Momenteel worden er nog enkele geredde exemplaren bewaard in de archieven van het G.O.F. Ongeveer 2800 waarvan 600 originelen en 2200 die met de hand werden overgeschreven door Jean Bidegain, die aan de basis lag van het aan het licht komen van de feiten, worden bewaard in het fonds van de nationalistische député Guyot de Villeneuve in de Archives Nationales de France.*71 Bidegain verliet aansluitend de vrijmetselarij. Opvallend is dat heel wat vrijmetselaars de actie als legitiem beschouwden omdat ze ten dienste stond van de republiek. Andere vrijmetselaars hielden er echter een geheel andere mening op na en stelden dat de vrijmetselarij zich door het activisme van een deel van haar leden bijzonder ver van haar oorspronkelijke filosofische en humanistische doel had begeven. Opmerkelijk was dat er onder de députés die vrijmetselaar waren slechts weinigen bereid bleken te zijn om steun te verlenen aan hun broeders-spionnen. De twee spilfiguren in de zaak werden buiten spel gezet. Kapitein Mollin bij het Ministerie van Oorlog werd gedwongen om af te treden en Amédée Vadecard kwam op een zijspoor terecht. De toenmalige Grootmeester van het G.O.F., Louis Lafferre, nam de
volle verantwoordelijkheid voor de zaak op zich. Hij wou hiermee vermijden dat werkplaatsen die van niets wisten, slachtoffer zouden worden van de hevige campagnes die tegen het G.O.F. losbarstten en tegen de maçonnerie in bredere zin. Lafferre verklaarde dat de fiches werden opgesteld door individuele leden van het G.O.F. die verdoken opereerden binnen de Obediëntie.*72 Hoewel er nog steeds openlijk of meer verholen naar verwezen wordt, kan niet bepaald worden in hoeverre dit maçonniek activisme geleid heeft tot het aanstellen van minder competente officieren en wat hiervan het effect is geweest tijdens de eerste oorlogsmaanden in gevechtssituaties. Een heikel punt is en blijft in deze context opperbevelhebber Joseph Joffre die bijzonder veel kritiek kreeg op zijn handelen en acties tijdens de Eerste Wereldoorlog.
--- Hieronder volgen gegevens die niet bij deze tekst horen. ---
-- ==== Sys2Proof/Syntax.lean ====
section
/-! DEFINITION. What the commands name (ports, bays, tanks, probes), the requests of Table 7-1 of chapter 11 with their
fields in the widths R186 gives them, and the commands themselves: one constructor of `Instr` for each row of
spec/opcode_table.json. The table gives no operand fields; a command's operands are what its rule says the event
names or the frame carries. -/

namespace Sys2Proof

/-- The two site link ports (00 Table 5-2). -/
inductive Port where
  | one
  | two
deriving DecidableEq, Repr

/-- The six wash bays. -/
inductive Bay where
  | b1
  | b2
  | b3
  | b4
  | b5
  | b6
deriving DecidableEq, Repr

/-- The two reclaim tanks. -/
inductive Tank where
  | a
  | b
deriving DecidableEq, Repr

/-- The four probes, in the order R129 lists them. -/
inductive Probe where
  | aSalt
  | aTurb
  | bSalt
  | bTurb
deriving DecidableEq, Repr

/-- The nine sections of the Retained Store (R187), each with a bit that says its check word is valid. -/
structure StoreChecks where
  terms : Bool
  hauliers : Bool
  register : Bool
  water : Bool
  journal : Bool
  clock : Bool
  tanks : Bool
  records : Bool
  counter : Bool
deriving DecidableEq, Repr

/-- A host request of Table 7-1 (chapter 11), in code order, with the fields its rule names, each as wide as R186 has it. -/
inductive Request where
  | plate (visit : BitVec 16) (plate : PlateField)
  | identify (visit : BitVec 16) (haulier programme cls : Byte)
  | enqueue (haulier programme cls : Byte) (tag : TagId) (plate : PlateField)
  | removeVisit (visit : BitVec 16)
  | queueList
  | visitRead (visit : BitVec 16)
  | vehiclePut (tag : TagId) (haulier programme : Byte) (plate : PlateField) (blocked : Byte)
  | vehicleDrop (tag : TagId)
  | vehicleGet (tag : TagId)
  | haulierPut (haulier state : Byte) (discount : BitVec 16) (limit : BitVec 32) (quota : Byte)
  | haulierDrop (haulier : Byte)
  | haulierGet (haulier : Byte)
  | termsBegin
  | termsBlock (code index : Byte) (content : BlockContent) (digest : BitVec 16)
  | termsCount
  | termsCommit
  | termsAbandon
  | termsRead (code index : Byte)
  | bayStatus (bay : Byte)
  | bayAbort (bay : Byte)
  | bayRelease (bay : Byte)
  | swap (resource : Byte) (expected new : BitVec 24)
  | waterStatus
  | allowanceSet (litres : BitVec 24)
  | tankDump (tank : Byte)
  | tankHold (tank : Byte)
  | tankResume (tank : Byte)
  | tankServe (tank : Byte)
  | tankStatus
  | spotSample (probe : Byte)
  | exportOpen (page : Byte)
  | exportNext
  | exportStop
  | holdSet (page : Byte)
  | holdClear (page : Byte)
  | releaseFirst (page : Byte)
  | releaseLast (page : Byte)
  | releaseGo
  | journalStatus
  | timeSet (day : BitVec 16) (seconds : BitVec 24)
  | timeRead
  | status
  | identity
  | checkMode (mode : Byte)
  | attentionSet (mask : BitVec 32)
  | attentionClear (mask : BitVec 32)
  | reset
  | clearStore
deriving DecidableEq, Repr

/-- The commands: the rows of spec/opcode_table.json, in the table's order. A host request's row is a complete request
frame of that kind, its check bytes right, arriving at a port; `FRAME_BYTE` brings the same frames byte by byte. -/
inductive Instr where
  | aOn
  | aOff
  | bOn
  | bOff
  | treadleEdge
  | tagFrame (id : TagId) (check : Byte)
  | tagFrameGap
  | tagReadChancePassed (place : Nat)
  | transitTimeout
  | stuckTimeout
  | tagWindowExpiry (place : Nat)
  | identTimerExpiry (visit : Nat)
  | plate (port : Port) (visit : BitVec 16) (plate : PlateField)
  | identify (port : Port) (visit : BitVec 16) (haulier programme cls : Byte)
  | enqueue (port : Port) (haulier programme cls : Byte) (tag : TagId) (plate : PlateField)
  | removeVisit (port : Port) (visit : BitVec 16)
  | queueList (port : Port)
  | visitRead (port : Port) (visit : BitVec 16)
  | vehiclePut (port : Port) (tag : TagId) (haulier programme : Byte) (plate : PlateField) (blocked : Byte)
  | vehicleDrop (port : Port) (tag : TagId)
  | vehicleGet (port : Port) (tag : TagId)
  | haulierPut (port : Port) (haulier state : Byte) (discount : BitVec 16) (limit : BitVec 32) (quota : Byte)
  | haulierDrop (port : Port) (haulier : Byte)
  | haulierGet (port : Port) (haulier : Byte)
  | termsBegin (port : Port)
  | termsBlock (port : Port) (code index : Byte) (content : BlockContent) (digest : BitVec 16)
  | termsCount (port : Port)
  | termsCommit (port : Port)
  | termsAbandon (port : Port)
  | termsRead (port : Port) (code index : Byte)
  | dispatchPass
  | signMessageSent
  | presenceAssert (bay : Bay)
  | presenceClear (bay : Bay)
  | entrySettleExpiry (bay : Bay)
  | callTimerExpiry (bay : Bay)
  | eStopAssert (bay : Bay)
  | eStopClear (bay : Bay)
  | flowPulse (bay : Bay)
  | timeLimitExpiry (bay : Bay)
  | waterWaitExpiry (bay : Bay)
  | runOnExpiry (bay : Bay)
  | exitTimerExpiry (bay : Bay)
  | supplyLowAssert
  | supplyLowClear
  | pumpCycleEnd (bay : Bay)
  | bayStatus (port : Port) (bay : Byte)
  | bayAbort (port : Port) (bay : Byte)
  | bayRelease (port : Port) (bay : Byte)
  | swap (port : Port) (resource : Byte) (expected new : BitVec 24)
  | waterStatus (port : Port)
  | allowanceSet (port : Port) (litres : BitVec 24)
  | lowSwitchAssert (tank : Tank)
  | lowSwitchClear (tank : Tank)
  | highSwitchAssert (tank : Tank)
  | highSwitchClear (tank : Tank)
  | tankSettleExpiry (tank : Tank)
  | resampleExpiry (tank : Tank)
  | referenceCountDone
  | conversionEnd (periods : Nat)
  | span
  | tankDump (port : Port) (tank : Byte)
  | tankHold (port : Port) (tank : Byte)
  | tankResume (port : Port) (tank : Byte)
  | tankServe (port : Port) (tank : Byte)
  | tankStatus (port : Port)
  | spotSample (port : Port) (probe : Byte)
  | exportOpen (port : Port) (page : Byte)
  | exportNext (port : Port)
  | exportStop (port : Port)
  | holdSet (port : Port) (page : Byte)
  | holdClear (port : Port) (page : Byte)
  | releaseFirst (port : Port) (page : Byte)
  | releaseLast (port : Port) (page : Byte)
  | releaseGo (port : Port)
  | journalStatus (port : Port)
  | releaseWalkStep
  | midnightPassage
  | timeSet (port : Port) (day : BitVec 16) (seconds : BitVec 24)
  | timeRead (port : Port)
  | status (port : Port)
  | identity (port : Port)
  | checkMode (port : Port) (mode : Byte)
  | attentionSet (port : Port) (mask : BitVec 32)
  | attentionClear (port : Port) (mask : BitVec 32)
  | reset (port : Port)
  | clearStore (port : Port)
  | unknownKind (port : Port) (kind : Byte)
  | frameGap (port : Port)
  | replySent (port : Port)
  | powerOn (kept : StoreChecks)
  | resetLine
  | storeCheck
  | startUpEnd
  | claimAnswer (bay : Bay)
  | powerLoss
  | frameByte (port : Port) (byte : Byte)
  | missingStopBit (port : Port)
  | tagByte (byte : Byte)
deriving DecidableEq, Repr

end Sys2Proof
end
Er werd en wordt nog steeds gezegd dat hij zijn functie als opperbevelhebber verkreeg omdat ook Joffre vrijmetselaar was. Joffre zou hierdoor voorrang verkregen hebben op generaal Pau. Van Paul Pau wist men dat hij een notoir klerikaal was.*73 L’affaire des fiches zorgde alleszins voor een bijzonder negatieve beeldvorming op de vrijmetselarij in het algemeen en het Grand Orient de France in het bijzonder. Het gaf voeding aan de antimaçonnerie en het zorgde voor een wrange nasmaak bij al wie doordit maçonniek activisme getroffen werd. Eén van de slachtoffers van deze affaire was Philippe Pétain, de latere bevelhebber van de Franse troepen bij Verdun. Bij het uitbreken van de Eerste Wereldoorlog had hij ondanks zijn 58 jaar nog steeds de rang van kolonel. Een negatieve fichering die werd opgesteld door kapitein-vrijmetselaar Pasquier, die samen met commandant Doret behoorde tot de oprichters van de fraternelle Solmer, zorgde ervoor dat Pétain een verdere promotie mocht vergeten toen hij nog het bevel voerde over het 104de Linie-regiment.*74 Het zal bij Pétain een blijvende haat tegen de vrijmetselarij teweegbrengen die tijdens de Tweede Wereldoorlog tot uiting zal komen in onder meer een aantal antimaçonnieke Vichy-wetten.*75
Heel de zaak vertroebelt bovendien tot op de dag van vandaag de relatie tussen het Grand Orient de France en het Ossuaire de Douaumont, waarvan Pétain tot aan zijn dood erevoorzitter was. Het is één van de redenen waarom de vrijmetselaars die bij Verdun sneuvelden geen gedenksteen kregen in het Ossuaire. Pas in juli 2017 zal de Obediëntie uiteindelijk zelf het initiatief nemen om een gedenksteen op te richten in Fleury-devant-Douaumont voor de gevallen broeders tijdens de slag bij Verdun.
Bronnen:
- *64 Valance, G. (2020, 29 november). “Histoire : quand la Troisième République domptait les cathos.L’actualité expliquée par l’Histoire”. Marianne net. Consult. 15/10/2021. https://www.marianne.net/culture/histoire-quand-la-troisieme-republique-domptait-les-cathos
- *65 Binot, J.-M. (2008). “L’affaire des fiches. Quand le Grand Orient de France espionnait l’armée française.” Entretien avec Emmanuel Thiébot. In: Humanisme, n°281/2, p. 93.
- *66 Ibidem, p. 94.
- *67 Ibidem, p. 94. ; Zie ook: Thiébot, E. (2021). Le scandale oublié de la IIIe République. Le Grand Orient de France et l’affaire des fiches. Malakoff, Éditions Dunod, Coll. EKHO.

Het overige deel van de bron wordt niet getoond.